So you've found the IPO that you absolutely must own. The company excites you and you feel that the pricing reflects a discount. After all the research you have done, you know for sure that you want to be in line on IPO day to make sure you can get your hands on this new offering. While we hope it goes well for you and you catch the next Google (GOOG  ), generating huge gains for you, what will you do if things don't quite work out as you planned? What happens if the new IPO starts will a rapid decline? When should you give up on your dream investment?

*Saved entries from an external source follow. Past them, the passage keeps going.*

/-- The fields of a lane word in the making, and an immediate that the last source takes. -/
structure Fields where
  w    : LaneWord
  sd   : Bool
  seg  : Nat
  scp  : Nat
  ord  : Nat
  cv   : Nat
  scl  : Nat
  off  : BitVec 23
  imm  : Option (Word32 × Option NamedReloc)
  deriving DecidableEq, Repr

/-- The suffixes of a lane mnemonic: MOD, SEG, TYP, ORD, SCP, CV (R261). -/
def laneSuffixes (m : String) (row : LaneInfo) (sfx : List String) : Except AsmError Fields := do
  let one : List Group2 :=
    if m = "VATOM" ∨ m = "VRED" then [gAop] else if m = "VCMP" ∨ m = "VFCMP" then [gCond]
    else if m = "VREDUCE" then [gRed] else if m = "VMASK" then [gHalf] else if m = "VUNPACK" then [gPart] else []
  let seg : List Group2 := if row.seg then [gSeg] else []
  let typ : List Group2 := if untyped.contains m then [] else if m = "VCVT" then [gType, gType] else [gType]
  let mem : List Group2 := if row.fmt = .lm then [gOrder, gScope] ++ (if row.cv then [gCv] else []) else []
  let xs ← takeSuffixes (one ++ seg ++ typ ++ mem) sfx
  let get (k : Nat) (gs : List Group2) (d : Nat) : Nat := if gs.isEmpty then d else ((xs[k]?).join).getD d
  let a := one.length
  let b := a + seg.length
  let c := b + typ.length
  if !typ.isEmpty ∧ ((xs.drop b).take typ.length).any (·.isNone) then throw .suffix
  let mod := if m = "VCVT" then get (b + 1) typ 0 else get 0 one 0
  let scp := get (c + 1) mem (if m = "VLDC" ∨ m = "VSTP" then 1 else 0)
  let w : LaneWord := { LaneWord.zero with typ := BitVec.ofNat 5 (get b typ 0), mod := BitVec.ofNat 8 mod }
  return ⟨w, false, get a seg 0, scp, get c mem 0, if row.cv then get (c + 2) mem 0 else 0, 0, 0, none⟩

/-- An integer constant of Table 10. -/
def constOf (x : Int) : Option Nat :=
  if 0 ≤ x ∧ x ≤ 63 then some (264 + x.toNat) else if -16 ≤ x ∧ x < 0 then some (327 + (-x).toNat) else none

/-- A floating-point constant of Table 10. -/
def constFloat (d : Dec) : Option Nat :=
  let bits := fround f32 0 false d.val
  let k := [0x3F000000, 0x3F800000, 0x40000000, 0x40800000, 0xBF000000, 0xBF800000, 0xC0000000, 0xC0800000]
  match k.findIdx? (· == bits) with
  | some i => if (FVal.eq d.val (fdecode f32 bits)) then some (344 + i) else none
  | none => none

/-- A number as the immediate of an LI form (R265). -/
def Two.immediate (v : Two) (typ : BitVec 5) (o : Opnd) : Except AsmError (Word32 × Option NamedReloc) := do
  let flt := isFloatTyp typ
  let f := fmtOfTyp typ
  match o with
  | .dec d =>
    if !flt then throw .operand
    let b := fround f 0 false d.val
    return (BitVec.ofNat 32 (if is16 typ then b + b * 65536 else b), none)
  | .val e =>
    match ← v.full.eval e with
    | .lo n p x => return (0, some ⟨0, 0x0B, n, p, none, x⟩)
    | .abs x =>
      let hex : Bool := (match e with | .num _ true => true | _ => false)
      let n := x.toInt
      if is16 typ then
        if hex ∧ 0x10000 ≤ n ∧ n ≤ 0xFFFFFFFF then return (x.setWidth 32, none)
        else if flt then
          if hex then (if 0 ≤ n ∧ n ≤ 0xFFFF then return (BitVec.ofNat 32 (x.toNat + x.toNat * 65536), none) else throw .range)
          else
            let b := fround f 0 false (FVal.ofInt n)
            return (BitVec.ofNat 32 (b + b * 65536), none)
        else if -32768 ≤ n ∧ n ≤ 65535 then
          let b := bits x 15 0
          return (BitVec.ofNat 32 (b + b * 65536), none)
        else throw .range
      else if flt ∧ !hex then return (BitVec.ofNat 32 (fround f 0 false (FVal.ofInt n)), none)
      else if is64 typ then (if within (-(2 ^ 31)) (2 ^ 31 - 1) x then return (x.setWidth 32, none) else throw .range)
      else if -(2 ^ 31 : Int) ≤ n ∧ n < 2 ^ 32 then return (x.setWidth 32, none)
      else throw .range
    | _ => throw .expr
  | _ => throw .operand

/-- A source operand in a field: `last` says that it is the last source of an opcode with an LI form. -/
def Two.source (v : Two) (k : SrcKind) (typ : BitVec 5) (last : Bool) (o : Opnd) :
    Except AsmError (Sum Nat (Word32 × Option NamedReloc)) := do
  match k, o with
  | .pred, .p false n => return .inl n
  | .pred, _ => throw .operand
  | .any, .v n | .int, .v n => return .inl n
  | .any, .slot n | .int, .slot n | .uniform, .slot n | .uniformVal, .slot n => return .inl (256 + n)
  | .any, .dec d | .uniformVal, .dec d =>
    match (if isFloatTyp typ then constFloat d else none) with
    | some c => return .inl c
    | none => if last then return .inr (← v.immediate typ o) else throw .operand
  | _, .val e =>
    match v.known e with
    | some x =>
      match constOf x.toInt with
      | some c => return .inl c
      | none => if last then return .inr (← v.immediate typ o) else throw .operand
    | none => if last then return .inr (← v.immediate typ o) else throw .operand
  | _, _ => throw .operand

/-- A lane memory operand (R264). -/
def Two.laneMem (v : Two) (f : Fields) (k : Nat) (x : Option Index) (scale e : Option Expr) : Except AsmError Fields := do
  let sb ← (match x with
    | none => pure 264
    | some (.v n) => pure n
    | some (.num e) => do
      let x ← v.int (-16) 63 e
      match constOf x.toInt with | some c => pure c | none => throw .range)
  let scl ← (match scale with
    | none => pure 0
    | some e => do
      let n ← v.int 1 8 e
      match n.toNat with | 1 => pure 0 | 2 => pure 1 | 4 => pure 2 | 8 => pure 3 | _ => throw .range)
  let off ← (match e with | none => pure 0 | some e => v.int (-(2 ^ 22)) (2 ^ 22 - 1) e)
  return { f with w := { f.w with sa := BitVec.ofNat 9 (256 + k), sb := BitVec.ofNat 9 sb }, scl := scl, off := off.setWidth 23 }
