/-- An item of .live. -/
def liveItem (ts : List Tok) : Option LiveItem :=
  match ts with
  | [.name a] =>
    match register a with
    | some (.s n) => some (.s n n) | some (.v n) => some (.v n n) | some (.p _ n) => some (.p n n) | _ => none
  | [.name a, .sym '-', .name b] =>
    match register a, register b with
    | some (.s n), some (.s m) => some (.s n m)
    | some (.v n), some (.v m) => some (.v n m)
    | some (.p _ n), some (.p _ m) => some (.p n m)
    | _, _ => none
  | .name c :: rest =>
    if c.toLower = "csp" then
      match splitAt ':' rest 0 [] with
      | [e, k] => match exprOf e, exprOf k with | some e, some k => some (.csp e k) | _, _ => none
      | _ => none
    else none
  | _ => none

/-- A number of .f32. -/
def floatOf (ts : List Tok) : Option (Sum Expr Dec) :=
  match ts with
  | [.dec d _ _] => some (.inr d)
  | [.sym '-', .dec d _ _] => some (.inr { d with neg := true })
  | _ => (exprOf ts).map .inl

/-- A directive (Table 3). -/
def directiveOf (n : String) (ts : List Tok) : Option Directive :=
  let ops := operandsOf ts
  let exprs := allSome exprOf ops
  let name1 : Option String := match ts with | [.name x] => if reservedName x then none else some x | _ => none
  match n with
  | ".scode" => if ts.isEmpty then some (.sect 1) else none
  | ".rodata" => if ts.isEmpty then some (.sect 5) else none
  | ".data" => if ts.isEmpty then some (.sect 6) else none
  | ".bss" => if ts.isEmpty then some (.sect 7) else none
  | ".align" => match exprs with | some [e] => some (.align e) | _ => none
  | ".byte" => exprs.map (.data 1)
  | ".half" => exprs.map (.data 2)
  | ".word" => exprs.map (.data 4)
  | ".dword" => exprs.map (.data 8)
  | ".f32" => (allSome floatOf ops).map .f32
  | ".ascii" => match ts with | [.str bs] => some (.ascii bs) | _ => none
  | ".space" => match exprs with | some [e] => some (.space e) | _ => none
  | ".equ" => match ops with
    | [[.name x], e] => if reservedName x then none else (exprOf e).map (.equ x)
    | _ => none
  | ".global" => (allSome (fun o => match o with | [Tok.name x] => if reservedName x then none else some x | _ => none) ops).map .globl
  | ".block" => name1.map .block
  | ".endblock" => if ts.isEmpty then some .endblock else none
  | ".live" => (allSome liveItem ops).map .live
  | ".layout" => (allSome keyword ops).map .layout
  | ".task" => (allSome keyword ops).map .task
  | ".scales" => match exprs with | some (a :: b :: vs) => some (.scales a b vs) | _ => none
  | ".resources" => match ops with
    | [[.name x], a, b] => match keyword a, keyword b with
      | some ("vgrp", [v]), some ("csp", [c]) => if reservedName x then none else some (.resources x v c)
      | _, _ => none
    | _ => none
  | ".needcap" => match ops with
    | [i, [.dec _ ma mi]] => (exprOf i).map (fun i => .needcap i (.num ma false) (.num mi false) none)
    | [i, [.dec _ ma mi], w, m] => match exprOf i, exprOf w, exprOf m with
      | some i, some w, some m => some (.needcap i (.num ma false) (.num mi false) (some (w, m)))
      | _, _, _ => none
    | _ => none
  | _ => none

/-! ### Lines -/

/-- A statement without its label. -/
def statementOf (label : Option String) (ts : List Tok) : Except AsmError Line :=
  match ts with
  | [] => .ok ⟨label, none, none⟩
  | .name n :: rest =>
    if directiveNames.contains n.toLower then
      match directiveOf n.toLower rest with
      | some d => .ok ⟨label, none, some d⟩
      | none => .error .text
    else match insnOf n rest with
      | some i => .ok ⟨label, some i, none⟩
      | none => .error .text
  | _ => .error .text

/-- A line (R259). -/
def lineOf (cs : List Char) : Except AsmError Line :=
  if cs.any (fun c => decide (127 < c.toNat)) then .error .text
  else
    match tokens (2 * cs.length + 2) cs with
    | none => .error .text
    | some (.name n :: .sym ':' :: ts) => if reservedName n then .error .name else statementOf (some n) ts
    | some ts => statementOf none ts

/-- The lines of a text. -/
def textLines (cs : List Char) : List (List Char) :=
  let go := cs.foldl (fun (acc : List (List Char)) c => if c = '\n' then [] :: acc else
    match acc with | x :: xs => (c :: x) :: xs | [] => [[c]]) [[]]
  (go.map List.reverse).reverse

/-- hordal-as: a source text to an object (R259 to R278). -/
def assembleText (source : List Char) : Except AsmError Tof := do
  let ls ← (textLines source).mapM lineOf
  assemble ls

end Sys2Proof.Machine
end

This is a very tough question that we get all the time. The volatility of a new issue can cause even the steadiest of hands to want to fold. If you are excited about the prospects of a large gain, then surely there are others like you. Facebook (FB  ) was a great example of a good investment that started off horribly wrong. Losing over half of its value before making a permanent low, Facebook scared out even the wealthiest of investors. So how can we limit our risk on the unknown?

Well, for all you technical analysis players your really out of luck. If you use a chart to trade then IPO's are probably not the best fit for you. With no history one cannot determine any support or resistance areas. If you use any indicators or oscillators you will also be disappointed as there is no history for them to run their calculations.

In the early stages of a new issue, the only real defense you have is a great offense. Be disciplined here. There is nothing wrong with taking a shot on something you feel will be a good investment, but don't bet the farm. A small position size to start will help you weather any volatility in the early days. Once the stocks settles down then you certainly can add to the position from there. 

The takeaway for investing in IPO's (and all investing for that matter) is to start small until you have a good feel for the risk you are taking. Hopefully your small investment will grow into a large one, but just in case, now you have a plan.